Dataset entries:
--------------------------------

/-- A bundle is removed: it takes no cycle and no effect, and back-edges at it occur (03 R72, 07 R162). -/
def Core.remove (c : Core) (slots : List Slot) (size : Nat) : Core :=
  let x := c.ctx.advance [] size
  { c with
    ctx := x
    predS := slots.foldl (fun m sl => m ||| predDests c.ctx sl.instr) 0
    predP := if c.removed then c.predP else c.predD
    removed := true
    removedP := c.removed
    sinceJump := min 2 (c.sinceJump + 1) }

/-- Whether the next bundle is frozen at a wait that may park, with no landing to come: a park point (02 R40, log 22). -/
def Core.atParkPoint (c : Core) : Bool := decide (0 < c.waited) && decide (c.waitLimit ≠ 0) && c.land.isEmpty

/-- The point at which a pending pre-emption takes effect: under SAVE = 1 at once, or between segments in a protected region; under SAVE = 0 at a
park point (02 R40, 18 R361). -/
def Core.mayPreempt (c : Core) : Bool := match c.task with
  | some b =>
    b.preempt && (b.save || c.atParkPoint) && decide (c.run = .running) && c.trap.isNone && !c.seg.openSeg && !c.seg.restoring
  | none => false

/-- Whether a member can issue: bound, running, and not stopped for a protected pair's restore. -/
def Core.issues (c : Core) : Bool := decide (c.cstate = 2) && c.task.isSome && decide (c.run = .running) && !c.seg.restoring
    && decide (c.seg.bad = 0)

/-- Core `c`'s next bundle, with its size, when the nullifier removes it: its turn then takes no cycle (03 R72). -/
def State.removedNext (s : State) (c : BitVec 8) : Option (List Slot × Nat) :=
  let core := s.core c
  let (ws, failed) := s.fetchWords c core.ctx.pc 8 0
  if core.issues && core.trap.isNone && failed.isNone && (framingFault ws true).isNone then
    match decodeBundle [] ws with
    | .ok slots => if core.removable slots then some (slots, bundleBytes ws.length) else none
    | .error _ => none
  else none

/-- Bundles that the nullifier removes before the next one that issues, at most `n` of them. -/
def State.skipRemoved (s : State) (c : BitVec 8) : Nat → State
  | 0 => s
  | n + 1 => match s.removedNext c with
    | some (slots, size) => (s.updCore c fun k => k.remove slots size).skipRemoved c n
    | none => s

/-! ## The end of an issue cycle -/

/-- The trap that a running member is about to take: one that waits only for its turn, or the pending fault of a token that its next bundle consumes
(18 R350). -/
def State.dueTrap (s : State) (c : BitVec 8) : Option (Trap × BitVec 64) :=
  let k := s.core c
  if !k.issues || (k.prot && k.seg.openSeg) || !(k.land.all fun l => l.data.isSome) || k.landingPoison (fun _ => true) then none
  else
    match k.trap, decodeBundle [] (({ s with peek := true } : State).fetchWords c k.ctx.pc 8 0).1 with
    | some x, _ => some x
    | none, .error _ => none
    | none, .ok slots =>
      let toks := (slots.filter fun sl => k.ctx.getP sl.hdr.guard.toNat).flatMap fun sl =>
        ((instrUses sl.instr).filter fun u => decide (u.file = 7)).map fun u => (k.ctx.physK u.num, u.write)
      if toks.all fun t => k.ctx.tokenDone t.1 then
        (deferredFault k ((toks.filter fun t => !t.2).map (·.1)) {}).map fun x => (x.2, k.ctx.pc)
      else none

/-- The traps that the other members in the scope of core `c`'s kill are about to take, and that would kill too. -/
def State.peerTraps (s : State) (c : BitVec 8) : List (BitVec 8 × Trap × BitVec 64) :=
  match (s.core c).task with
  | none => []
  | some b =>
    if b.kill = 0 then []
    else
      ((s.bindings.filter fun x => decide (x.part = b.part ∧ x.rasid = b.rasid) && s.inScope b x.rcb).flatMap (·.cores)).filterMap fun d =>
        if d = c ∨ (s.core d).ctx.handles = true then none else (s.dueTrap d).map fun x => (d, (s.core d).ctx.delivered x.1, x.2)

/-- Whether a member has been killed. -/
def Core.killed (c : Core) : Bool := match c.run with
  | .killed _ => true
  | _ => false

/-- The delivery of a trap of core `c`.  Where it kills, the members that are about to take traps of their own take them at the same moment: these
kill too, and are reported (22 R407; log 40). -/
def State.withPeers (s : State) (c : BitVec 8) (f : State → State) : State :=
  let t := f s
  if (t.core c).killed && !(s.core c).killed then
    f ((s.peerTraps c).foldl (fun s x => (s.updCore x.1 Core.settle).reportTrap x.1 x.2.1 x.2.2) s)
  else t

/-- A precise trap of the bundle at hand. -/
def State.raiseTrap (s : State) (c : BitVec 8) (t : Trap) : State :=
  let k := s.core c
  if k.prot then s.setCore c (k.holdTrap t) else s.withPeers c fun s => s.takeTrap c t k.ctx.pc

/-- TRAP's trap, raised by a bundle that has taken effect: in protected mode it waits for its segment as well. -/
def State.raiseAfter (s : State) (c : BitVec 8) (t : Trap) : State :=
  let k := s.core c
  if k.prot && k.seg.openSeg then s.setCore c { k with trap := some (t, k.ctx.pc), seg := { k.seg with ending := true } }
  else s.withPeers c fun s => s.takeTrap c t k.ctx.pc

/-- Whether a loop level that the bundle's end reads holds poison: its counts, and the steps of a level whose last bundle this is. -/
def Ctx.nestBad (x : Ctx) : Bool :=
  !x.bad.isEmpty && (List.range 6).any fun lvl =>
    (x.getLevel lvl).active && (x.isBad 9 lvl
      || (decide ((x.getLevel lvl).last = x.pc) && (List.range 16).any fun n => x.isBad 3 (64 + n)))

/-- The bundle in issue is complete: it traps, freezes for a cycle, or takes effect (03 R60, 18 R346, R348). -/
def finishIssue (s : State) : State :=
  let c := s.core s.cur
  match c.iss.fault with
  | some (2, t) => s.raiseTrap s.cur t
  | _ =>
    let fz := c.iss.freezes ++ s.bundleFreezes c
    let g := gateStopsOf c.iss.effects
    let s := if fz ≠ [] then s else g.foldl State.gateStops s
    if fz ≠ [] then
      if c.waitExpired && fz.any fun f => decide (f.1 = .wait) then
        s.setCore s.cur (if c.prot && c.seg.openSeg then c.freezeCycle (fz ++ [(.segment, 0)]) else { c with run := .parked none, iss := Init.issue })
      else
        match c.timeout (fz.map (·.1)) with
        | some t => s.raiseTrap s.cur t
        | none => s.setCore s.cur (c.freezeCycle fz)
    else
      match c.iss.fault with
      | some (rank, t) =>
        let c := if rank = 4 then
            match firstDeferred c.ctx.deferred with
            | some d => { c with ctx := { c.ctx with deferred := c.ctx.deferred.erase d } }
            | none => c
          else c
        (s.setCore s.cur c).raiseTrap s.cur t
      | none =>
        match walkPoisonOf c.iss.effects with
        | some pa => s.walkPoison s.cur pa
        | none =>
          let psn := c.tickLand.landingPoison fun l => l.due
          let es := c.iss.effects ++ if c.ctx.nestBad then [.badReg s.cur] else []
          let c := c.commit
          let s := s.setCore s.cur c
          let s := if psn then s.bundleConsumes s.cur 3 0 0 else s
          let s := match poisonOf es with
            | some (u, t, a) => s.bundleConsumes s.cur u t a
            | none => s
          match trapOf es with
          | some imm =>
            let n := State.skipRemoved { s with peek := true } s.cur 2
            let s := s.setCore s.cur (n.core s.cur)
            if (s.core s.cur).run = .running then s.raiseAfter s.cur { code := 0x1501, port := 0, tval := imm.zeroExtend 64 } else s
          | none => s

--------------------------------

Of the entries above, repeat exactly the lines between the line with "if toks.all fun" and the line with "kill too. -/", inclusive, and no others.

      if toks.all fun t => k.ctx.tokenDone t.1 then
        (deferredFault k ((toks.filter fun t => !t.2).map (·.1)) {}).map fun x => (x.2, k.ctx.pc)
      else none

/-- The traps that the other members in the scope of core `c`'s kill are about to take, and that would kill too. -/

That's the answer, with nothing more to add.